Sutherland repeatedly returns to a concept most corporations undervalue:

Small moments of unexpected generosity.

He references the famous DoubleTree cookie — a tiny hospitality gesture that creates outsized emotional impact.

The point isn’t the cookie.

The point is discretionary kindness.

“There’s a certain amount of money you should spend to prove that you’re not a corporate psychopath.”

That may be the most Rory Sutherland sentence imaginable.

But underneath the humor is a serious business truth:

People remember emotional experiences more than optimized systems.

And those experiences often cost surprisingly little.

Why Direct Mail Still Works

One of the most counterintuitive sections of the interview involves physical direct mail.

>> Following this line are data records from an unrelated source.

-- ==== Sys2Proof/Tests/Slice0.lean ====
section
/-! SUPPORT. Small tests of the model: what the well-formedness checks refuse, a word of every instruction written out
from 30_encoding.md, one step per instruction with the values of 95_test_vectors.md, and for every statement with
hypotheses a state and operands that meet them. -/

namespace Sys2Proof.Machine.Tests

/-! ## Helpers -/

/-- A small platform: RAM of 0x100 bytes at 0, the controller, and each peripheral. No parameter is left open. -/
def config (latency : Nat) : Config where
  devices := [⟨.ram, 0, 0x100⟩, ⟨.controller, 0xF0000000, 0x2000⟩, ⟨.uart, 0xE0001000, 0x1000⟩,
    ⟨.pic, 0xE0002000, 0x1000⟩, ⟨.timer, 0xE0003000, 0x1000⟩, ⟨.keyboard, 0xE0004000, 0x1000⟩,
    ⟨.mouse, 0xE0005000, 0x1000⟩]
  ramLatency := latency
  scratchLatency := 0
  resetVector := 0
  loadAddress := 0
  cap := 0x0000000100000005
  sqDepth := 4
  cqDepth := 4
  busyTicks := 1
  scInternalError := 6
  nandBlocks := 1

/-- The small platform with some registers set and some bytes in RAM. -/
def machine (latency : Nat) (regs : List (RegIdx × Word)) (bytes : List Byte) : State :=
  let s := State.construct (config latency)
  { cpu := regs.foldl (fun c e => c.setReg e.1 e.2) s.cpu
    soc := { s.soc with ram := { s.soc.ram with bytes := s.soc.ram.bytes.writeBytes 0 bytes } } }

/-- The small platform with RAM latency `latency`, the scratch RAM of R367 in the controller's place, some registers set
and some bytes in the scratch RAM. -/
def scratchMachine (latency : Nat) (regs : List (RegIdx × Word)) (bytes : List Byte) : State :=
  let s := State.construct { config 0 with
    devices := [⟨.ram, 0, 0x100⟩, ⟨.scratchRam, 0xE0000000, 0x1000⟩], scratchLatency := latency }
  { cpu := regs.foldl (fun c e => c.setReg e.1 e.2) s.cpu
    soc := { s.soc with scratch := { s.soc.scratch with bytes := s.soc.scratch.bytes.writeBytes 0 bytes } } }

/-- The small platform with RAM latency 0 and no byte written. -/
def registers (regs : List (RegIdx × Word)) : State := machine 0 regs []

/-- Something read off a next state. -/
def nextWith {α : Type} (o : Out) (f : State → α) : Option α :=
  match o with
  | .next t => some (f t)
  | .fault _ => none
  | .refused _ => none

/-- A register and the flags Z, N, C, V. -/
def resultOf (r : RegIdx) (t : State) : Word × Flags := (t.cpu.reg r, t.cpu.flags)

/-- The bytes of some instruction words. -/
def image (words : List InstrWord) : List Byte := words.flatMap bytesOfWord

/-! ## WellFormed: each check refuses an ill-formed term -/

theorem test_register_shape_refuses_wide_immediate : (Instr.add 1 2 3 0x800).wellFormed = false := by decide
theorem test_immediate_shape_refuses_wide_immediate : (Instr.ldr 1 2 3 0xFFFFFFFFFFFFFFF8).wellFormed = false := by
  decide
theorem test_branch_shape_refuses_unsigned_immediate : (Instr.b 0 0 0 0x400).wellFormed = false := by decide
theorem test_immediate_shape_holds_2047 : (Instr.mov 1 0 0 0x7FF).wellFormed = true := by decide
theorem test_branch_shape_holds_minus_1024 : (Instr.b 0 0 0 (-1024)).wellFormed = true := by decide
theorem test_config_well_formed : (config 0).wellFormed = true := by decide
theorem test_config_refuses_repeated_device :
    ({ config 0 with devices := [⟨.ram, 0, 0x100⟩, ⟨.ram, 0x100, 0x100⟩] } : Config).wellFormed = false := by decide
theorem test_config_refuses_controller_window :
    ({ config 0 with devices := [⟨.controller, 0, 0x1000⟩] } : Config).wellFormed = false := by decide
theorem test_config_refuses_peripheral_window :
    ({ config 0 with devices := [⟨.uart, 0, 0x2000⟩] } : Config).wellFormed = false := by decide
theorem test_config_refuses_range_past_address_space :
    ({ config 0 with devices := [⟨.ram, 0xFFFFFFFFFFFFFFFF, 2⟩] } : Config).wellFormed = false := by decide
theorem test_config_refuses_empty_submission_queue : ({ config 0 with sqDepth := 0 } : Config).wellFormed = false := by
  decide
theorem test_config_refuses_empty_completion_queue : ({ config 0 with cqDepth := 0 } : Config).wellFormed = false := by
  decide
theorem test_config_allows_scratch_ram : (scratchMachine 1 [] []).soc.cfg.wellFormed = true := by decide
theorem test_config_refuses_scratch_base :
    ({ config 0 with devices := [⟨.scratchRam, 0xE0001000, 0x1000⟩] } : Config).wellFormed = false := by decide
theorem test_config_refuses_scratch_size :
    ({ config 0 with devices := [⟨.scratchRam, 0xE0000000, 0x2000⟩] } : Config).wellFormed = false := by decide
theorem test_config_refuses_scratch_beside_controller :
    ({ config 0 with devices := [⟨.scratchRam, 0xE0000000, 0x1000⟩, ⟨.controller, 0xF0000000, 0x2000⟩] } :
      Config).wellFormed = false := by decide
theorem test_config_refuses_no_nand_block : ({ config 0 with nandBlocks := 0 } : Config).wellFormed = false := by decide
theorem test_config_refuses_zero_error_code :
    ({ config 0 with scInternalError := 0 } : Config).wellFormed = false := by decide

/-! ## Decode: the words of 95_test_vectors.md T2 to T8 -/

theorem test_decode_nop : decodeWord 0x00200000 = .ok (.nop 1 0 0 0) := by decide
theorem test_decode_add : decodeWord 0x07FFF800 = .ok (.add 31 31 31 0) := by decide
theorem test_decode_sub : decodeWord 0x08611000 = .ok (.sub 3 1 2 0) := by decide
theorem test_decode_and : decodeWord 0x0C853000 = .ok (.and 4 5 6 0) := by decide
theorem test_decode_or : decodeWord 0x10E84800 = .ok (.or 7 8 9 0) := by decide
theorem test_decode_xor : decodeWord 0x154B6000 = .ok (.xor 10 11 12 0) := by decide
theorem test_decode_lsl : decodeWord 0x18611000 = .ok (.lsl 3 1 2 0) := by decide
theorem test_decode_lsr : decodeWord 0x1DAE7800 = .ok (.lsr 13 14 15 0) := by decide
theorem test_decode_asr : decodeWord 0x22119000 = .ok (.asr 16 17 18 0) := by decide
theorem test_decode_cmp : decodeWord 0x241EF800 = .ok (.cmp 0 30 31 0) := by decide
theorem test_decode_ldr : decodeWord 0x40A407F8 = .ok (.ldr 5 4 0 0x7F8) := by decide
theorem test_decode_str : decodeWord 0x47FE0000 = .ok (.str 31 30 0 0) := by decide
theorem test_decode_mov : decodeWord 0x83E007FF = .ok (.mov 31 0 0 0x7FF) := by decide
theorem test_decode_b : decodeWord 0xC0000400 = .ok (.b 0 0 0 (-1024)) := by decide
theorem test_decode_beq : decodeWord 0xC40007FC = .ok (.beq 0 0 0 (-4)) := by decide
theorem test_decode_bne : decodeWord 0xC8000004 = .ok (.bne 0 0 0 4) := by decide
theorem test_decode_halt : decodeWord 0xFFFFFFFF = .ok (.halt 31 31 31 0x7FF) := by decide
theorem test_decode_reserved : decodeWord 0x28000000 = .error (.reservedOpcode 0x0A) := by decide
theorem test_decode_truncated : decodeBytes [0x00, 0x18, 0x22] = .error .truncated := by decide
theorem test_decode_bytes : decodeBytes [0x00, 0x18, 0x22, 0x04, 0xFF] = .ok (.add 1 2 3 0, [0xFF]) := by decide
theorem test_table_word : decodeTableWord 32 0x41410010 = some (.ldr 10 1 0 16) := by decide

/-! ## One step per instruction (95_test_vectors.md parts 3 to 5) -/

theorem test_add_overflow :
    nextWith (exec (.add 1 2 3 0) (registers [(2, 0x7FFFFFFFFFFFFFFF), (3, 1)])) (resultOf 1) =
      some (0x8000000000000000, ⟨false, true, false, true⟩) := by decide
theorem test_add_carry :
    nextWith (exec (.add 2 2 2 0) (registers [(2, 0x8000000000000000)])) (resultOf 2) =
      some (0, ⟨true, false, true, true⟩) := by decide
theorem test_sub_borrow :
    nextWith (exec (.sub 1 1 3 0) (registers [(1, 5), (3, 7)])) (resultOf 1) =
      some (0xFFFFFFFFFFFFFFFE, ⟨false, true, true, false⟩) := by decide
theorem test_sub_overflow :
    nextWith (exec (.sub 1 2 3 0) (registers [(2, 0x8000000000000000), (3, 1)])) (resultOf 1) =
      some (0x7FFFFFFFFFFFFFFF, ⟨false, false, false, true⟩) := by decide
theorem test_and_bits :
    nextWith (exec (.and 4 5 6 0) (registers [(5, 0xF0), (6, 0x3C)])) (resultOf 4) =
      some (0x30, ⟨false, false, false, false⟩) := by decide
theorem test_or_sign :
    nextWith (exec (.or 7 8 9 0) (registers [(8, 0x8000000000000000), (9, 1)])) (resultOf 7) =
      some (0x8000000000000001, ⟨false, true, false, false⟩) := by decide
theorem test_xor_zero :
    nextWith (exec (.xor 1 2 2 0) (registers [(2, 0xAAAA)])) (resultOf 1) =
      some (0, ⟨true, false, false, false⟩) := by decide
theorem test_lsl_carry :
    nextWith (exec (.lsl 3 1 2 0) (registers [(1, 3), (2, 63)])) (resultOf 3) =
      some (0x8000000000000000, ⟨false, true, true, false⟩) := by decide
theorem test_lsr_masked_amount :
    nextWith (exec (.lsr 3 1 2 0) (registers [(1, 0xFFFFFFFFFFFFFFFF), (2, 64)])) (resultOf 3) =
      some (0xFFFFFFFFFFFFFFFF, ⟨false, true, false, false⟩) := by decide
theorem test_asr_sign :
    nextWith (exec (.asr 5 3 2 0) (registers [(3, 0x8000000000000000), (2, 63)])) (resultOf 5) =
      some (0xFFFFFFFFFFFFFFFF, ⟨false, true, false, false⟩) := by decide
theorem test_cmp_equal :
    nextWith (exec (.cmp 5 5 5 0) (registers [(5, 9)])) (resultOf 5) =
      some (9, ⟨true, false, false, false⟩) := by decide
theorem test_mov_immediate :
    nextWith (exec (.mov 5 0 7 255) (registers [(7, 1)])) (resultOf 5) =
      some (255, ⟨false, false, false, false⟩) := by decide
theorem test_nop_copies_the_last_result :
    nextWith (exec (.nop 1 0 0 0) { registers [] with cpu := { (registers []).cpu with aluResult := 0x9F8 } })
      (fun t => (t.cpu.reg 1, t.cpu.pc)) = some (0x9F8, 4) := by decide
theorem test_halt_stays_in_execute :
    nextWith (exec (.halt 31 31 31 0x7FF) (registers [(31, 3)])) (fun t => (t.cpu.halted, t.cpu.pc, t.cpu.stage)) =
      some (true, 0, .execute) := by decide
theorem test_b_backwards :
    nextWith (exec (.b 0 0 0 (-8)) { registers [] with cpu := { (registers []).cpu with pc := 0x14 } })
      (fun t => t.cpu.pc) = some 0x0C := by decide
theorem test_beq_not_taken : nextWith (exec (.beq 0 0 0 8) (registers [])) (fun t => t.cpu.pc) = some 4 := by decide
theorem test_bne_taken : nextWith (exec (.bne 0 0 0 8) (registers [])) (fun t => t.cpu.pc) = some 8 := by decide
theorem test_ldr_little_endian :
    nextWith (exec (.ldr 10 1 0 2) (machine 2 [(1, 1)] [0, 0, 0, 0xEF, 0xCD, 0xAB, 0x89, 0x67, 0x45, 0x23, 0x01]))
      (fun t => t.cpu.reg 10) = some 0x0123456789ABCDEF := by decide
theorem test_ldr_end_of_ram :
    nextWith (exec (.ldr 1 1 0 0xF9) (machine 0 [] (List.replicate 256 0xFF))) (fun t => (t.cpu.reg 1, t.cpu.pc)) =
      some (0, 4) := by decide +kernel
theorem test_str_little_endian :
    nextWith (exec (.str 2 1 0 8) (machine 1 [(1, 0x10), (2, 1000)] [])) (fun t => t.soc.ram.bytes) =
      some [(0x18, 0xE8), (0x19, 0x03)] := by decide
theorem test_str_unmapped_sticks :
    nextWith (exec (.str 2 1 0 0) (registers [(1, 0x400)])) (fun t => (t.stuck, t.cpu.pc, t.soc.bus.error)) =
      some (true, 0, true) := by decide

/-! ## The step and the host -/

/-- Scenario 4 (T20): after `MOV R0, #42`, a step at the HALT. -/
theorem test_step_runs_placed_word :
    nextWith (step (State.reset.withFetchWord 32 0x8000002A)) (fun t => (t.cpu.reg 0, t.cpu.pc)) = some (42, 4) := by
  decide
theorem test_run_scenario_4 :
    nextWith (run 50 (machine 0 [] (image [0x8000002A, 0xFC000000])))
      (fun t => (t.cpu.halted, t.cpu.pc, t.cpu.reg 0, t.soc.bus.readCount)) = some (true, 4, 42, 2) := by decide
/-- T80: the loop's branch, three instructions back. -/
theorem test_assemble_backward_branch :
    assemble "x: NOP\nSUB R1, R1, R3\nBNE x\n.string \"A\"".toList =
      .ok (image [0x00000000, 0x08211800, 0xC80007F8] ++ [0x41, 0x00]) := by decide
theorem test_assemble_refuses_wide_immediate :
    assembleExit "MOV R1, #2048".toList = .assemblyError := by decide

In a digital-first era, Sutherland argues direct mail is becoming more effective precisely because fewer companies use it.

Why?

Because scarcity changes attention.

A physical letter feels significant today in a way digital impressions rarely do.

He explains that direct mail has three advantages modern digital advertising often lacks:

  • It’s consumed voluntarily
  • It persists physically
  • It arrives when people are mentally receptive

Meanwhile, many digital ads appear at terrible moments — while paying parking tickets, checking bank balances, or rushing through unrelated tasks.

This is classic Sutherland thinking:

Most businesses optimize targeting at the level of the person while ignoring targeting at the level of the moment.

That insight alone is worth rethinking your entire marketing strategy.

Optionality Beats Short-Term Optimization

Perhaps the deepest idea in the interview is Sutherland’s distinction between optimality and optionality.

Efficient systems optimize current conditions.

Opportunity-driven systems expand future possibilities.

He applies this framework to everything from electric vehicles to hybrid work.

Remote work, for example, may not maximize short-term productivity in every case.

But it massively expands hiring possibilities.

It creates optionality.

And businesses that think long term often win because they preserve flexibility while competitors optimize themselves into rigidity.

That’s especially relevant for founders.

Because entrepreneurship itself is fundamentally an exercise in optionality.

The Final Lesson for Entrepreneurs

Toward the end of the conversation, Sutherland reflects on growing up around small businesses.

And he admits something painfully familiar to founders:

Marketing often gets postponed not because it’s unimportant — but because everything else feels more urgent.

“The tragedy in any business is that the urgent always dominates.”

That may be the clearest summary of entrepreneurial life.

Founders spend their days fighting operational fires while long-term brand building gets deferred indefinitely.

But the companies that break through usually do something different.

They protect time for opportunity thinking.

They invest in distinctiveness.

They create memorable experiences.

And they resist the temptation to reduce business into a spreadsheet exercise.

Because growth rarely comes from becoming slightly cheaper.

It comes from becoming meaningfully better.